**Requirement:** Everything in the data below is left aside except the lines from the one containing "def execRxDisable (t" through the one containing "COMPAT_CAL_START (R86). -/"; repeat those exactly.

------ Material for this task ------

-- ==== Sys2Proof/Machine/Receiver.lean ====
section
/-! DEFINITION. The receivers (chapter 03): the meaning of each command. -/

namespace Sys2Proof.Machine

/-- RX_STARTCAL (R87). -/
def execRxStartcal (t : Nat) (b : Fin 2) (s : State) : Host.Outcome State Fault Refusal :=
  act t s (fun s => rxStartcal s b.val)

/-- RX_STARTCAL_DONE (R83, R87). -/
def execRxStartcalDone (t : Nat) (b : Fin 2) (ir : List Nat) (steps : List Int) (s : State) : Host.Outcome State
    Fault Refusal :=
  act t s (fun s => rxStartcalDone s b.val ir steps)

/-- RX_ENABLE (R19, R87). -/
def execRxEnable (t : Nat) (b : Fin 2) (s : State) : Host.Outcome State Fault Refusal :=
  act t s (fun s => rxEnable s b.val)

/-- RX_DISABLE (R131). -/
def execRxDisable (t : Nat) (b : Fin 2) (s : State) : Host.Outcome State Fault Refusal :=
  act t s (fun s => rxDisable s b.val)

/-- GAIN_EPOCH_END (R76, R80, R81). -/
def execGainEpochEnd (t : Nat) (b : Fin 2) (p : Option Int) (s : State) : Host.Outcome State Fault Refusal :=
  act t s (fun s => gainEpochEnd s b.val p)

/-- ADC_OVERLOAD (R77). -/
def execAdcOverload (t : Nat) (b : Fin 2) (clipped : Nat) (fresh : Bool) (s : State) : Host.Outcome State Fault
    Refusal :=
  act t s (fun s => adcOverload s b.val clipped fresh)

/-- UNSCHEDULED_STEP (R77, R78). -/
def execUnscheduledStep (t : Nat) (b : Fin 2) (s : State) : Host.Outcome State Fault Refusal :=
  act t s (fun s => unscheduledStep s b.val)

/-- CAL_REQ (R86). -/
def execCalReq (t : Nat) (b : Fin 2) (s : State) : Host.Outcome State Fault Refusal :=
  act t s (fun s => calReq s b.val)

/-- COMPAT_CAL_START (R86). -/
def execCompatCalStart (t : Nat) (b : Fin 2) (s : State) : Host.Outcome State Fault Refusal :=
  act t s (fun s => compatCalStart s b.val)

/-- BLANK_END (R86). -/
def execBlankEnd (t : Nat) (b : Fin 2) (ir : List Nat) (s : State) : Host.Outcome State Fault Refusal :=
  act t s (fun s => blankEnd s b.val ir)

/-- IR_UPDATE (R83, R85). -/
def execIrUpdate (t : Nat) (b : Fin 2) (ir : List (Option Nat)) (s : State) : Host.Outcome State Fault Refusal :=
  act t s (fun s => irUpdate s b.val ir)

/-- STALE_SEGMENT_TONE (R84). -/
def execStaleSegmentTone (t : Nat) (b : Fin 2) (pair : Fin 16) (ir : Nat) (s : State) : Host.Outcome State Fault
    Refusal :=
  act t s (fun s => staleSegmentTone s b.val pair.val ir)

/-- FILTER_RETUNE (R83). -/
def execFilterRetune (t : Nat) (b : Fin 2) (temp : Int) (s : State) : Host.Outcome State Fault Refusal :=
  act t s (fun s => filterRetune s b.val temp)

end Sys2Proof.Machine
end

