-- ==== Sys2Proof/Machine/Dispatch.lean ====
section
/-! DEFINITION. The one dispatch from commands to their meanings. -/

namespace Sys2Proof.Machine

------

**Reply to the task:**
def execRxDisable (t : Nat) (b : Fin 2) (s : State) : Host.Outcome State Fault Refusal :=
  act t s (fun s => rxDisable s b.val)

/-- GAIN_EPOCH_END (R76, R80, R81). -/
def execGainEpochEnd (t : Nat) (b : Fin 2) (p : Option Int) (s : State) : Host.Outcome State Fault Refusal :=
  act t s (fun s => gainEpochEnd s b.val p)

/-- ADC_OVERLOAD (R77). -/
def execAdcOverload (t : Nat) (b : Fin 2) (clipped : Nat) (fresh : Bool) (s : State) : Host.Outcome State Fault
    Refusal :=
  act t s (fun s => adcOverload s b.val clipped fresh)

/-- UNSCHEDULED_STEP (R77, R78). -/
def execUnscheduledStep (t : Nat) (b : Fin 2) (s : State) : Host.Outcome State Fault Refusal :=
  act t s (fun s => unscheduledStep s b.val)

/-- CAL_REQ (R86). -/
def execCalReq (t : Nat) (b : Fin 2) (s : State) : Host.Outcome State Fault Refusal :=
  act t s (fun s => calReq s b.val)

/-- COMPAT_CAL_START (R86). -/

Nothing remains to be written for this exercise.